**What you will do:**
Give back exactly the lines of the material below that start at the line containing "16 entries. -/" and end at the line containing "device state. -/", and no others.
(Data supplied begins)
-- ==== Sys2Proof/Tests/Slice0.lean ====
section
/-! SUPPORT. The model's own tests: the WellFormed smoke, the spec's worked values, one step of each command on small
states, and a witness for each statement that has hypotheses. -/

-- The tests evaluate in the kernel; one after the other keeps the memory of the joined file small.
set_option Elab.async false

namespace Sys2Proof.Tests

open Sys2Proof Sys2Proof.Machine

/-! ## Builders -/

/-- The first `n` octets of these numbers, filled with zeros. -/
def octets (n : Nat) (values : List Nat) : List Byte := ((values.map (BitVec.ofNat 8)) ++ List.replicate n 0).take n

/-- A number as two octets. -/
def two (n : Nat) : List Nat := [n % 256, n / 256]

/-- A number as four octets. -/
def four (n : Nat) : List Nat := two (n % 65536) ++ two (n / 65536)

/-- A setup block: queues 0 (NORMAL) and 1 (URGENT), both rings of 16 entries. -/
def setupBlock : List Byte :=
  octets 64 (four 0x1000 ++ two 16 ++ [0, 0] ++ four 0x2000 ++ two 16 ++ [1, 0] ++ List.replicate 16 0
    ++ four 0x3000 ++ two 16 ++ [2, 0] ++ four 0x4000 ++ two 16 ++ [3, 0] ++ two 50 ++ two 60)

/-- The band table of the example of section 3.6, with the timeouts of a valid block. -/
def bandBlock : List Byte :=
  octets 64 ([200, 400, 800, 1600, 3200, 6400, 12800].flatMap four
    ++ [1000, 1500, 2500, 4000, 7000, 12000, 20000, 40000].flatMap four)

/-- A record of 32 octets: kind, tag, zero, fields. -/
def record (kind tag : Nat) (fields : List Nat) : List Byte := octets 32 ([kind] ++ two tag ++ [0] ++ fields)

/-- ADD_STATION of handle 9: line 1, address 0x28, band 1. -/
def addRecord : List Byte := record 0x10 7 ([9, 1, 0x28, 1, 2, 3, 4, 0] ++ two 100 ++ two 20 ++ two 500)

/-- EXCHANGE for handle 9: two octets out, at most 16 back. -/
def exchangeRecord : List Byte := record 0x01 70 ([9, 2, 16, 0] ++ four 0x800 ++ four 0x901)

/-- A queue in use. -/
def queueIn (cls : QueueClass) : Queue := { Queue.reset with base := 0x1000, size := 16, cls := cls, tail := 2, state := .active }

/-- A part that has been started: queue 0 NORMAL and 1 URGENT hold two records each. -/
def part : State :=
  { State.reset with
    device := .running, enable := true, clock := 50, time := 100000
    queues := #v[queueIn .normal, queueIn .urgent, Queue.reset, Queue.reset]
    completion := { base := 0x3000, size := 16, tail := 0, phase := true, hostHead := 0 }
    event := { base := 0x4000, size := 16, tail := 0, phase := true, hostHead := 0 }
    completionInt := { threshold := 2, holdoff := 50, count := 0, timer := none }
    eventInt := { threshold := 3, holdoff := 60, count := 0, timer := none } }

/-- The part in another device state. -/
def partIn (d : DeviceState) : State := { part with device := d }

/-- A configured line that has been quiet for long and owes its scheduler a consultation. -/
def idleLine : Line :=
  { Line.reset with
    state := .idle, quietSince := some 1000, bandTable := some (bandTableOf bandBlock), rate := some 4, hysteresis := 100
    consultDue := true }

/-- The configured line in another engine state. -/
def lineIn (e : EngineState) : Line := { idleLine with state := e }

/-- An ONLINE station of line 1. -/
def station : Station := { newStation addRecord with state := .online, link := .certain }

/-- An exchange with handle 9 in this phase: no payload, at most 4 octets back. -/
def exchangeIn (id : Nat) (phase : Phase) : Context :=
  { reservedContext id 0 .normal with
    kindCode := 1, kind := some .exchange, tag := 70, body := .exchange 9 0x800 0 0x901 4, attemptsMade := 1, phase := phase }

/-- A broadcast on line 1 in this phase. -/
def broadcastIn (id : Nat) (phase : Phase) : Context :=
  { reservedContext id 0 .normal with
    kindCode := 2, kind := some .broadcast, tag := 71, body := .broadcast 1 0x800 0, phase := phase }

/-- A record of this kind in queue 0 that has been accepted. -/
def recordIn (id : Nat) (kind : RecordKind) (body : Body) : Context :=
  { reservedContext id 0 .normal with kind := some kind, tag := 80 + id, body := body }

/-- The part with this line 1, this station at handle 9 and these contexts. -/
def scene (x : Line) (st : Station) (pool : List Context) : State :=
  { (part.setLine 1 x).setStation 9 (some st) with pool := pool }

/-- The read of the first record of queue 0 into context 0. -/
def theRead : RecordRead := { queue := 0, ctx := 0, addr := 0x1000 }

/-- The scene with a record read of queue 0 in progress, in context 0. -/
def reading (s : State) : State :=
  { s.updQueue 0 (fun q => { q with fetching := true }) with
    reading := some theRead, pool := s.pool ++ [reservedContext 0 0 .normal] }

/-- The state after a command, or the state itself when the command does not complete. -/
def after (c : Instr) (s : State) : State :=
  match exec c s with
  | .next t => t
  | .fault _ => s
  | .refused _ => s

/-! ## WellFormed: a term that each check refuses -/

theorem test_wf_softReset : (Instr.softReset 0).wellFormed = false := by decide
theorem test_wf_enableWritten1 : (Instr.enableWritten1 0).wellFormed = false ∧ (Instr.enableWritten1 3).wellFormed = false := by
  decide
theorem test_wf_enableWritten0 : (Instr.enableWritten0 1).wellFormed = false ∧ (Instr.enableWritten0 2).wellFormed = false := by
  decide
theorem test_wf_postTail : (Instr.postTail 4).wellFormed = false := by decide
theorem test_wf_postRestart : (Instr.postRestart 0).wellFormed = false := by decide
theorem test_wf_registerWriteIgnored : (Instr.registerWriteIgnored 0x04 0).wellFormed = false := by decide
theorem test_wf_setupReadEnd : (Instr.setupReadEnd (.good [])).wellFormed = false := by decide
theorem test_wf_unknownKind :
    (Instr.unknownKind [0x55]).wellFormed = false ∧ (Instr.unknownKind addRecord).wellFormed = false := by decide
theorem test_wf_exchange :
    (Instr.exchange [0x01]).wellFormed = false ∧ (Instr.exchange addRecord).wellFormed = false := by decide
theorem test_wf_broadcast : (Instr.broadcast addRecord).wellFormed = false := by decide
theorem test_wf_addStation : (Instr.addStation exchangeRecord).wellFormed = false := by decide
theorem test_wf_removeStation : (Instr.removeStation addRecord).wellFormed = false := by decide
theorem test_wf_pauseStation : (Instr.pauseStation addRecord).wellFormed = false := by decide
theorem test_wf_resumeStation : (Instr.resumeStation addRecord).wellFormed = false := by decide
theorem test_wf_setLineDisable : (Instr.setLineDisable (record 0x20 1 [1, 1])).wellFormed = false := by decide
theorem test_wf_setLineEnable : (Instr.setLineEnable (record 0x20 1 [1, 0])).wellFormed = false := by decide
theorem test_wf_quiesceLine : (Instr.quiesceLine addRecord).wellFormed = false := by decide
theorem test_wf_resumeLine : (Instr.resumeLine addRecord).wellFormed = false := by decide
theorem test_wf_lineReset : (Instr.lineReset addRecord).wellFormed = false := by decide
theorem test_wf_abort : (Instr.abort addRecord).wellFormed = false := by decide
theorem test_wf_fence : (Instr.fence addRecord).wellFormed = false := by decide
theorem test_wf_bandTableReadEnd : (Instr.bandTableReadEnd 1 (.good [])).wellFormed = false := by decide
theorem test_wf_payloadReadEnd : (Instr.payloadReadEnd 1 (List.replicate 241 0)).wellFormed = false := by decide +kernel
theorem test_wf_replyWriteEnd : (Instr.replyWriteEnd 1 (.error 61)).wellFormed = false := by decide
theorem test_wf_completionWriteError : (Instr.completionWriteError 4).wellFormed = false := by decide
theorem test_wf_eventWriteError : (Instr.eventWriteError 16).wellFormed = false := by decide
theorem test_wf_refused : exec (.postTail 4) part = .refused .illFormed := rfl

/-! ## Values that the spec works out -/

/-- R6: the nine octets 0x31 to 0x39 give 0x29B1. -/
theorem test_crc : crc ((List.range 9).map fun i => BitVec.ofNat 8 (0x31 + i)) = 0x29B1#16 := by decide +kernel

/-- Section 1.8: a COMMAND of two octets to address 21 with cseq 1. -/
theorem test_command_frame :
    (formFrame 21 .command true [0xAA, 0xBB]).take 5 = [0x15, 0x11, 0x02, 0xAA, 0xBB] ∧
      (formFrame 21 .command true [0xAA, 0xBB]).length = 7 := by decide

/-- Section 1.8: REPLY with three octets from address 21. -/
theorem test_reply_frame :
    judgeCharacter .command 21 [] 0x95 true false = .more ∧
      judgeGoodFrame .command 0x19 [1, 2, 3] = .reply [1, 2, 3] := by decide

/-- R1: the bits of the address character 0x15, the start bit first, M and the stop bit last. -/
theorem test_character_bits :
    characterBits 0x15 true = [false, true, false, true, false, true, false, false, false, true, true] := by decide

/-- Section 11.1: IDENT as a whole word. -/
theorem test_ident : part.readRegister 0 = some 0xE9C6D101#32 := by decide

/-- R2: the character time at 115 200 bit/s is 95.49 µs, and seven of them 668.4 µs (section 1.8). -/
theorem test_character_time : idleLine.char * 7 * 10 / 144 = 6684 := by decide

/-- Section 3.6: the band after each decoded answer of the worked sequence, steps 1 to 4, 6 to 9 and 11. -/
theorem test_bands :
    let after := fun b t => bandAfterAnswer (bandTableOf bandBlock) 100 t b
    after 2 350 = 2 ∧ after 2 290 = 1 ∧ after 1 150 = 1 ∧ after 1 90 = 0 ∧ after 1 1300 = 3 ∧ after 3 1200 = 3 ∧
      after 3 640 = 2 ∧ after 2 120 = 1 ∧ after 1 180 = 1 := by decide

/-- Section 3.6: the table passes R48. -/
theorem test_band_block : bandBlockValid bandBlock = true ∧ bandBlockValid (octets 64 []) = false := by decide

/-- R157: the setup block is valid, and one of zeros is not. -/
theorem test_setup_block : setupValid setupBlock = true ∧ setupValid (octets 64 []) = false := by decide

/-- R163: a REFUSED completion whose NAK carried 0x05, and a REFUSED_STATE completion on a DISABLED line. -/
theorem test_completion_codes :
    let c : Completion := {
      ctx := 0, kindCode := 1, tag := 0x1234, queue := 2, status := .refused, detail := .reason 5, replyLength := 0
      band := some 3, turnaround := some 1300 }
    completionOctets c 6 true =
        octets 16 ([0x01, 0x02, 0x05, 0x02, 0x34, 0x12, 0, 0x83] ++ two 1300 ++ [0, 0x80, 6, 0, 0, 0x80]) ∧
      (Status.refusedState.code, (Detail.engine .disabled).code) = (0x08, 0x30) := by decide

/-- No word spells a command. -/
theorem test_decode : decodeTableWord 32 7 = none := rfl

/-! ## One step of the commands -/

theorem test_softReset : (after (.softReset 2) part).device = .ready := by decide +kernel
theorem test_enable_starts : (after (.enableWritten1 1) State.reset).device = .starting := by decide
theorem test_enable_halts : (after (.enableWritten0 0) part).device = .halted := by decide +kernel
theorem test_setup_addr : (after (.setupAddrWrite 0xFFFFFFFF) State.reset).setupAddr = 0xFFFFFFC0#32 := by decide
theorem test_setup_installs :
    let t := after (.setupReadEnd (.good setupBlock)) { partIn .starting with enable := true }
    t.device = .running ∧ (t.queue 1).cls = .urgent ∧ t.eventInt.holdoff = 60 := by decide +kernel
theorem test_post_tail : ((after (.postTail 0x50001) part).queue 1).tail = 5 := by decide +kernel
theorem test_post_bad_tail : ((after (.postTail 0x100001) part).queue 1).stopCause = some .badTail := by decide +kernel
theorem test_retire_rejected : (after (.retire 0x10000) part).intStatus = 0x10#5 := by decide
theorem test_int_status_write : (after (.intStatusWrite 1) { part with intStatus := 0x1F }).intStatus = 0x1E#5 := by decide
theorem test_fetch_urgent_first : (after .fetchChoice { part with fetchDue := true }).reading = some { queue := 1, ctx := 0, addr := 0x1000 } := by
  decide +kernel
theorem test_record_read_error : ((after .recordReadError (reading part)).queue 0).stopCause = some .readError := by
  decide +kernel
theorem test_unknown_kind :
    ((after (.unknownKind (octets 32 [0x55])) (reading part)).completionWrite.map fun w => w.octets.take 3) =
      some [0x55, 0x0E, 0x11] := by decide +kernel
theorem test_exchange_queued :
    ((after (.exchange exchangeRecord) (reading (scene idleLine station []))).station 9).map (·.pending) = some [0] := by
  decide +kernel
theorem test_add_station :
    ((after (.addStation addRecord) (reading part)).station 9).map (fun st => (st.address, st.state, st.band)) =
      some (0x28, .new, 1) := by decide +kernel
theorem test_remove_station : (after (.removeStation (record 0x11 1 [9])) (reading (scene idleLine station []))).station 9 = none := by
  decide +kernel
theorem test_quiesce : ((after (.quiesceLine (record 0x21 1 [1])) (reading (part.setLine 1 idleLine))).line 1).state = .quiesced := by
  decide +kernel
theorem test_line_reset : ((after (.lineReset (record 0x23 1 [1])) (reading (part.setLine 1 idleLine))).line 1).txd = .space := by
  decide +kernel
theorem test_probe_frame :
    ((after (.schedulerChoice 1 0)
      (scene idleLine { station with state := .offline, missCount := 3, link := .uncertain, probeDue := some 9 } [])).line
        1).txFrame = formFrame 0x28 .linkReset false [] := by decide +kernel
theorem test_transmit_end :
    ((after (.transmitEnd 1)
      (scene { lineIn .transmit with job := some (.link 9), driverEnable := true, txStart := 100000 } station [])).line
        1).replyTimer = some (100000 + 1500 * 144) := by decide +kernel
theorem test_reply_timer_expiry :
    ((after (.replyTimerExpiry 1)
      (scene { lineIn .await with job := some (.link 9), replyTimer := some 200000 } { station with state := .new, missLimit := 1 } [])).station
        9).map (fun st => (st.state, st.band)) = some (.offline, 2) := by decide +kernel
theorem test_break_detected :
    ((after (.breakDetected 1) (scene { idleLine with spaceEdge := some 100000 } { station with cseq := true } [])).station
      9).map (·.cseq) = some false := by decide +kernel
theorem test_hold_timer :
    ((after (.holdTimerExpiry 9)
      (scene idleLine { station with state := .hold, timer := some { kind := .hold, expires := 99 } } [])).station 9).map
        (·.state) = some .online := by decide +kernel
(Data supplied ends)
**Written solution:**
/-- A setup block: queues 0 (NORMAL) and 1 (URGENT), both rings of 16 entries. -/
def setupBlock : List Byte :=
  octets 64 (four 0x1000 ++ two 16 ++ [0, 0] ++ four 0x2000 ++ two 16 ++ [1, 0] ++ List.replicate 16 0
    ++ four 0x3000 ++ two 16 ++ [2, 0] ++ four 0x4000 ++ two 16 ++ [3, 0] ++ two 50 ++ two 60)

/-- The band table of the example of section 3.6, with the timeouts of a valid block. -/
def bandBlock : List Byte :=
  octets 64 ([200, 400, 800, 1600, 3200, 6400, 12800].flatMap four
    ++ [1000, 1500, 2500, 4000, 7000, 12000, 20000, 40000].flatMap four)

/-- A record of 32 octets: kind, tag, zero, fields. -/
def record (kind tag : Nat) (fields : List Nat) : List Byte := octets 32 ([kind] ++ two tag ++ [0] ++ fields)

/-- ADD_STATION of handle 9: line 1, address 0x28, band 1. -/
def addRecord : List Byte := record 0x10 7 ([9, 1, 0x28, 1, 2, 3, 4, 0] ++ two 100 ++ two 20 ++ two 500)

/-- EXCHANGE for handle 9: two octets out, at most 16 back. -/
def exchangeRecord : List Byte := record 0x01 70 ([9, 2, 16, 0] ++ four 0x800 ++ four 0x901)

/-- A queue in use. -/
def queueIn (cls : QueueClass) : Queue := { Queue.reset with base := 0x1000, size := 16, cls := cls, tail := 2, state := .active }

/-- A part that has been started: queue 0 NORMAL and 1 URGENT hold two records each. -/
def part : State :=
  { State.reset with
    device := .running, enable := true, clock := 50, time := 100000
    queues := #v[queueIn .normal, queueIn .urgent, Queue.reset, Queue.reset]
    completion := { base := 0x3000, size := 16, tail := 0, phase := true, hostHead := 0 }
    event := { base := 0x4000, size := 16, tail := 0, phase := true, hostHead := 0 }
    completionInt := { threshold := 2, holdoff := 50, count := 0, timer := none }
    eventInt := { threshold := 3, holdoff := 60, count := 0, timer := none } }

/-- The part in another device state. -/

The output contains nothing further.